[Recorded data]
----------

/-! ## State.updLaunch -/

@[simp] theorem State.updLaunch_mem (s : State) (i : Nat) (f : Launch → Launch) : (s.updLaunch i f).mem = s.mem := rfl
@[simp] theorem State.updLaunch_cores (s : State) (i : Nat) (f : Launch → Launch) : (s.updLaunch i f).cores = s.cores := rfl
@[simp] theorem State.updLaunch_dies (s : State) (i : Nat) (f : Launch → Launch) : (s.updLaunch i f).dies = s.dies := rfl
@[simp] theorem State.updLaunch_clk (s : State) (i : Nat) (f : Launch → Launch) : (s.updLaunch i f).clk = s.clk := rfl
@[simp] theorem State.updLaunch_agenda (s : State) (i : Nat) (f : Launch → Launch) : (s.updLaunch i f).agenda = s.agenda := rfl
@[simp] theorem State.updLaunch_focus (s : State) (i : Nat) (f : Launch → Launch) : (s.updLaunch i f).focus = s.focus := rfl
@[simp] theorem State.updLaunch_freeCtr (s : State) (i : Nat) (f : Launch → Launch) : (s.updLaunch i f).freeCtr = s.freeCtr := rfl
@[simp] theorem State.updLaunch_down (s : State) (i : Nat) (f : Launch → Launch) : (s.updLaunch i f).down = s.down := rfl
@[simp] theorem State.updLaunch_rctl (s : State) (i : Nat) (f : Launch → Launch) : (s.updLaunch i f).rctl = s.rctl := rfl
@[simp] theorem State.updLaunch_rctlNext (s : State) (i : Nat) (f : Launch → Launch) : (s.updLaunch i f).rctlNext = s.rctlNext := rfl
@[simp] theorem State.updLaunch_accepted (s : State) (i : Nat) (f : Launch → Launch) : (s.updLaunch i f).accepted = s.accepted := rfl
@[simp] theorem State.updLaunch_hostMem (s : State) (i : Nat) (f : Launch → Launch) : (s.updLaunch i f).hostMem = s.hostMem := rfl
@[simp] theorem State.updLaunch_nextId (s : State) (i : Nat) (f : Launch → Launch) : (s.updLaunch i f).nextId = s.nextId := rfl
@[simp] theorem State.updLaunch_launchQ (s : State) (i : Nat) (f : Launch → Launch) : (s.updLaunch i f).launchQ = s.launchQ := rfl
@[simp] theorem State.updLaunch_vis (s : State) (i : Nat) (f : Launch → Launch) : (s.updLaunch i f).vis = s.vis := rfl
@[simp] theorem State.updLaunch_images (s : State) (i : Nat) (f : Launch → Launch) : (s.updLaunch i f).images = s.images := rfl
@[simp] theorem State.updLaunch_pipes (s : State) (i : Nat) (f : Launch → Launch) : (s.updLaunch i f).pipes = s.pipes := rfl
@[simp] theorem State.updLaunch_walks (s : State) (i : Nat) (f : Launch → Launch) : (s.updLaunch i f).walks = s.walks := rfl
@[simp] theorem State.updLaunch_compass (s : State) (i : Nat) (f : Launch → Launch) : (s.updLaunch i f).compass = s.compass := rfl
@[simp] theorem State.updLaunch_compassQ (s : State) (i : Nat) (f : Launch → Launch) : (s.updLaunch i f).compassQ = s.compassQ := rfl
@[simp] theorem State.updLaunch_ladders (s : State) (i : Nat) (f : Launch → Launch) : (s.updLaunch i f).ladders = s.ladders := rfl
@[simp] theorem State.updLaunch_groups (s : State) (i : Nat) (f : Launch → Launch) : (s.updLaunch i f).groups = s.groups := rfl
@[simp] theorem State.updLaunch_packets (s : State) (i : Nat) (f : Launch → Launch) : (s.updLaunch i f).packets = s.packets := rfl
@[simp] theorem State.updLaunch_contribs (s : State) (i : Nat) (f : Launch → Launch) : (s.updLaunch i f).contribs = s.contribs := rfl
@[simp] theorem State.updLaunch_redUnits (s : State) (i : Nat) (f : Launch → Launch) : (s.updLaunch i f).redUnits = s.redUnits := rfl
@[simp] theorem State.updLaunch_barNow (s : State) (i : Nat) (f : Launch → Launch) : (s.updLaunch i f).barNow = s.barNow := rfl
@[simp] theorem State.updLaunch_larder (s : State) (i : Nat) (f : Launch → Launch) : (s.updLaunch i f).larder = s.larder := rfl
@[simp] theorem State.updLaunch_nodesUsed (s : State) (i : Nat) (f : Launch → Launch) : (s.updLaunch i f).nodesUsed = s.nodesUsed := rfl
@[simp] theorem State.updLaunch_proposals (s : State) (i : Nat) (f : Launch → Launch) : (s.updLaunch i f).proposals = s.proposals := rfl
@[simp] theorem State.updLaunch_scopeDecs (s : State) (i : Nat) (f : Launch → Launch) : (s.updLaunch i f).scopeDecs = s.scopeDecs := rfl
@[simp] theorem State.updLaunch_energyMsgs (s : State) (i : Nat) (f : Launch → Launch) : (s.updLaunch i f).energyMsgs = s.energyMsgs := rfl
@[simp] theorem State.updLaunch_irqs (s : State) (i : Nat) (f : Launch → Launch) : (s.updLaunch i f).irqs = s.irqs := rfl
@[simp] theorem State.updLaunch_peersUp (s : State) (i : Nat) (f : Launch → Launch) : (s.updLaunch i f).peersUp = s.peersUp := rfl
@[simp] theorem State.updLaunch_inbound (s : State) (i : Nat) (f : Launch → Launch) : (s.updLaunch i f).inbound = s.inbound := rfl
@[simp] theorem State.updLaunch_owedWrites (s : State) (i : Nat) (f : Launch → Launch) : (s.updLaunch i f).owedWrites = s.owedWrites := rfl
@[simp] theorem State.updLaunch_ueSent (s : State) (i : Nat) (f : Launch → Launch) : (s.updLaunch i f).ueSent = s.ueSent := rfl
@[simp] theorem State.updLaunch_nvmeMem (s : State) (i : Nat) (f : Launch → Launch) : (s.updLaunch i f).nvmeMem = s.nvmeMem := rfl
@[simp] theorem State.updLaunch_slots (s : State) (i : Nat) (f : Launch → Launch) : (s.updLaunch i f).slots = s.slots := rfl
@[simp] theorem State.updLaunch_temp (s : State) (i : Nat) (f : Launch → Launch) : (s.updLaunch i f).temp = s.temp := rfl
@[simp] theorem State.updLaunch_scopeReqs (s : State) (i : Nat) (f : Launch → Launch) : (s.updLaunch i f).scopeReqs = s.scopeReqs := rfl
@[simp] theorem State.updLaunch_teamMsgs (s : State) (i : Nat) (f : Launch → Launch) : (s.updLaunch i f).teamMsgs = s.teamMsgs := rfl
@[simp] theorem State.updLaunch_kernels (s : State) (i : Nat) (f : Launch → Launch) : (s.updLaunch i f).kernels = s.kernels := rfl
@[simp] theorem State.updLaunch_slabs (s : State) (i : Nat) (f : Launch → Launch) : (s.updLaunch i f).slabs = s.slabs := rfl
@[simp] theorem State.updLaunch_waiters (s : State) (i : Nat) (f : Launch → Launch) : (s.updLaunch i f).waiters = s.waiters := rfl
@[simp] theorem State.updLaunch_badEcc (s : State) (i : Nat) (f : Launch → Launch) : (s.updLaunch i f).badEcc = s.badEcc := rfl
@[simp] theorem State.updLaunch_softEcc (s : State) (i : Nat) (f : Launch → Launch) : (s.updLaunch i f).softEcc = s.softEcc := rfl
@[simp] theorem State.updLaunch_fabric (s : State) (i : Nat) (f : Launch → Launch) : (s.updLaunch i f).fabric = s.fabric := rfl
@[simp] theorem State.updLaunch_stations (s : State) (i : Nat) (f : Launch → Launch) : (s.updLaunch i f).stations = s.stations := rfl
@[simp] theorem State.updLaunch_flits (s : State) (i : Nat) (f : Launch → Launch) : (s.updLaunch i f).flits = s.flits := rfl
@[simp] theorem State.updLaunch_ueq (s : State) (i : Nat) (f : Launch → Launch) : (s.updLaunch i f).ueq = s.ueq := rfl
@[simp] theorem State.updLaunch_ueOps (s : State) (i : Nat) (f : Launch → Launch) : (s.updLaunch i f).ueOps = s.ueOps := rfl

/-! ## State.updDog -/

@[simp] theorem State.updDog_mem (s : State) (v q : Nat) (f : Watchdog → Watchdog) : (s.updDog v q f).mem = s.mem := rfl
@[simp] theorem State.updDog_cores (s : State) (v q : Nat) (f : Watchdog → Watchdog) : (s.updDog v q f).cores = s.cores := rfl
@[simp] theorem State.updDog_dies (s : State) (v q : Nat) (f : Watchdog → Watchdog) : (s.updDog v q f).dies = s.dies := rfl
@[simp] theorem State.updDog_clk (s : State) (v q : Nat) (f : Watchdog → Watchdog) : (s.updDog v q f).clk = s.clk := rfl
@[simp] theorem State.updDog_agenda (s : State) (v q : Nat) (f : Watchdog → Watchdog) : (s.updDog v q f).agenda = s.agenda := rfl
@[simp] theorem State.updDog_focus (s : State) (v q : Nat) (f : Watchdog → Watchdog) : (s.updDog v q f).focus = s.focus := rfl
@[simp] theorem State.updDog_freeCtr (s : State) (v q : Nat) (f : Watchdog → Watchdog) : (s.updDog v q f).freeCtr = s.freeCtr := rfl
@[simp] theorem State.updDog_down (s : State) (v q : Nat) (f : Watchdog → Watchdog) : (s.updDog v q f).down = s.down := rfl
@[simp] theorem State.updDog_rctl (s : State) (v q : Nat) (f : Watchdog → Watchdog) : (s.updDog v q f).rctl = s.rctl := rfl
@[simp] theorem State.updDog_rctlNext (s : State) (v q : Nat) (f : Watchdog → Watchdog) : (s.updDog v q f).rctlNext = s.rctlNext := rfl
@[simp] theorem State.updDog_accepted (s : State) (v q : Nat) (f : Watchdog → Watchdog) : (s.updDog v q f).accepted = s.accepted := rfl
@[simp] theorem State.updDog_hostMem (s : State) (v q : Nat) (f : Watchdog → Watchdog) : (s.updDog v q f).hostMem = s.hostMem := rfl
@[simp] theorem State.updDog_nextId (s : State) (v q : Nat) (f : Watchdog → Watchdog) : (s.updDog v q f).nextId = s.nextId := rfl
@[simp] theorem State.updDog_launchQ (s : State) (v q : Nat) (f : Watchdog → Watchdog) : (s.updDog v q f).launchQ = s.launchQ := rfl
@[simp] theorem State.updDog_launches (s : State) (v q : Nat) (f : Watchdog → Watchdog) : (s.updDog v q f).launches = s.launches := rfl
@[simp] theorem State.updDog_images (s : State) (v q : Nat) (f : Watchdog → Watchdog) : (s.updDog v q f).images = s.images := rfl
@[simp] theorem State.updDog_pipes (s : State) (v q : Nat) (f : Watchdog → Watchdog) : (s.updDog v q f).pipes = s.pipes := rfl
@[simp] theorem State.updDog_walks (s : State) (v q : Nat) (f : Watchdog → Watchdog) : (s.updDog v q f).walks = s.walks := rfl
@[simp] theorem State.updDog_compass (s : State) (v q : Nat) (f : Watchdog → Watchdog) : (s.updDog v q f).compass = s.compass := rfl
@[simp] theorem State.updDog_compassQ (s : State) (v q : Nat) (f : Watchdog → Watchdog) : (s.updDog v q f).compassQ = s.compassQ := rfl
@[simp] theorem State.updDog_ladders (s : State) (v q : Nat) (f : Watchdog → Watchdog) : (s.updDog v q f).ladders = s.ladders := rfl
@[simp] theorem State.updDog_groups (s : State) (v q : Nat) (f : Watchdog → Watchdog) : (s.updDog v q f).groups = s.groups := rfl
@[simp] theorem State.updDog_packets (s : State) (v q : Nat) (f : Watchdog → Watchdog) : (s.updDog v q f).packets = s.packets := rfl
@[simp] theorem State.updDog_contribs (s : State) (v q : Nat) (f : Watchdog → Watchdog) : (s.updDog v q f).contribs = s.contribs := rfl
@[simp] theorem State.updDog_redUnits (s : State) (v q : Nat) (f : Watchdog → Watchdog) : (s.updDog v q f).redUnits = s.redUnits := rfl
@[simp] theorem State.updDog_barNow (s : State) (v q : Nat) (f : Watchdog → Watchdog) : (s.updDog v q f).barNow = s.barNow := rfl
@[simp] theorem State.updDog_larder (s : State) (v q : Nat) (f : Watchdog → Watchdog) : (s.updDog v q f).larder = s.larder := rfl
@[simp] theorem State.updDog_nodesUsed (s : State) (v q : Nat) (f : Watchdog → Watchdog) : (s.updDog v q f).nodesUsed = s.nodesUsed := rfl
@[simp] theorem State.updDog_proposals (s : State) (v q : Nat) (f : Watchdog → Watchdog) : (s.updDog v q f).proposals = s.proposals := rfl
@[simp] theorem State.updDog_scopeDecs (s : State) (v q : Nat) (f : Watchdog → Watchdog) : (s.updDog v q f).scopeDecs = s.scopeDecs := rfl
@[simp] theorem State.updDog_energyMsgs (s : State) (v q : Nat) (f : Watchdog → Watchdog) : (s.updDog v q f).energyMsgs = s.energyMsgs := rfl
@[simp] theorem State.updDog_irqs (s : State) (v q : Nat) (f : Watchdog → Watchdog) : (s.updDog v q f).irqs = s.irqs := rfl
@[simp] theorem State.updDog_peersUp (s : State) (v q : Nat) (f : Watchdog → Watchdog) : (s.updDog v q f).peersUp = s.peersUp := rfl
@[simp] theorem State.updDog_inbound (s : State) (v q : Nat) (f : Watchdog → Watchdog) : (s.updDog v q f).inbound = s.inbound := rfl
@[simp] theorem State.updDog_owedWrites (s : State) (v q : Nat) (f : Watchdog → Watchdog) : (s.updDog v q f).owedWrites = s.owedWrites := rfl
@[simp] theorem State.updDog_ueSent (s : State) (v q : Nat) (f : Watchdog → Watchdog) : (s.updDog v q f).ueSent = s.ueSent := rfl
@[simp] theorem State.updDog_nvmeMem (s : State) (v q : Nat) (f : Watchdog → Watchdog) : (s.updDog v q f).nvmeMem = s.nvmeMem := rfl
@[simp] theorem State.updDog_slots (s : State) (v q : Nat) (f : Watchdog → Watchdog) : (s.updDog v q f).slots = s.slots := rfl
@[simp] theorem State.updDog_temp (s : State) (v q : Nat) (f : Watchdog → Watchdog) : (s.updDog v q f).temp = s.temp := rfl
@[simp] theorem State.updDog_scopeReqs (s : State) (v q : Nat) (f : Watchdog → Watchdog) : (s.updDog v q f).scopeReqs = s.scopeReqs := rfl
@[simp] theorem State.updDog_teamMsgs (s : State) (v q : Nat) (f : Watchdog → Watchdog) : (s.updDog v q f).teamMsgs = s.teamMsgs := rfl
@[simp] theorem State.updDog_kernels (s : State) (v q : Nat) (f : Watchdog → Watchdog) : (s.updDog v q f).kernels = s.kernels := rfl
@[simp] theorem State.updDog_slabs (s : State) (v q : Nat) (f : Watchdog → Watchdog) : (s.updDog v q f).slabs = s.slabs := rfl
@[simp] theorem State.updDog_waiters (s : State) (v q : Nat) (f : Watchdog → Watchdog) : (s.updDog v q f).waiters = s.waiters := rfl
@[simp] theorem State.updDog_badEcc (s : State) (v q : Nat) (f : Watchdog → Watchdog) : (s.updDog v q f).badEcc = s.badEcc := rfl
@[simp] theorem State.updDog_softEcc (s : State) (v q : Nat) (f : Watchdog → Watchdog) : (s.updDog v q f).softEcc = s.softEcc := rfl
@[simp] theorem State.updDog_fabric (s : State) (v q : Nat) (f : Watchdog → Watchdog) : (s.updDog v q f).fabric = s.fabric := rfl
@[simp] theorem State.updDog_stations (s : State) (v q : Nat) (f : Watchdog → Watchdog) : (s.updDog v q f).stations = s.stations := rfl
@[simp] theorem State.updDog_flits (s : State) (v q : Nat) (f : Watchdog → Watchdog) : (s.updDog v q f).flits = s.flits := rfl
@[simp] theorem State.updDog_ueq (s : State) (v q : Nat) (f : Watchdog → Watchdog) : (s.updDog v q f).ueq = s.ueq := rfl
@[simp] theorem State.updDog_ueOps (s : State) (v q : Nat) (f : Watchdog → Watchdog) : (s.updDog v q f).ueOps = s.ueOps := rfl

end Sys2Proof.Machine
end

----------

- [Goal of the exercise] Reproduce verbatim the lines above, from the line with "i f).scopeReqs = s.scopeReqs := rfl" through the line with "i f).flits = s.flits := rfl".

- [Solution]
@[simp] theorem State.updLaunch_scopeReqs (s : State) (i : Nat) (f : Launch → Launch) : (s.updLaunch i f).scopeReqs = s.scopeReqs := rfl
@[simp] theorem State.updLaunch_teamMsgs (s : State) (i : Nat) (f : Launch → Launch) : (s.updLaunch i f).teamMsgs = s.teamMsgs := rfl
@[simp] theorem State.updLaunch_kernels (s : State) (i : Nat) (f : Launch → Launch) : (s.updLaunch i f).kernels = s.kernels := rfl
@[simp] theorem State.updLaunch_slabs (s : State) (i : Nat) (f : Launch → Launch) : (s.updLaunch i f).slabs = s.slabs := rfl
@[simp] theorem State.updLaunch_waiters (s : State) (i : Nat) (f : Launch → Launch) : (s.updLaunch i f).waiters = s.waiters := rfl
@[simp] theorem State.updLaunch_badEcc (s : State) (i : Nat) (f : Launch → Launch) : (s.updLaunch i f).badEcc = s.badEcc := rfl
@[simp] theorem State.updLaunch_softEcc (s : State) (i : Nat) (f : Launch → Launch) : (s.updLaunch i f).softEcc = s.softEcc := rfl
@[simp] theorem State.updLaunch_fabric (s : State) (i : Nat) (f : Launch → Launch) : (s.updLaunch i f).fabric = s.fabric := rfl
@[simp] theorem State.updLaunch_stations (s : State) (i : Nat) (f : Launch → Launch) : (s.updLaunch i f).stations = s.stations := rfl
@[simp] theorem State.updLaunch_flits (s : State) (i : Nat) (f : Launch → Launch) : (s.updLaunch i f).flits = s.flits := rfl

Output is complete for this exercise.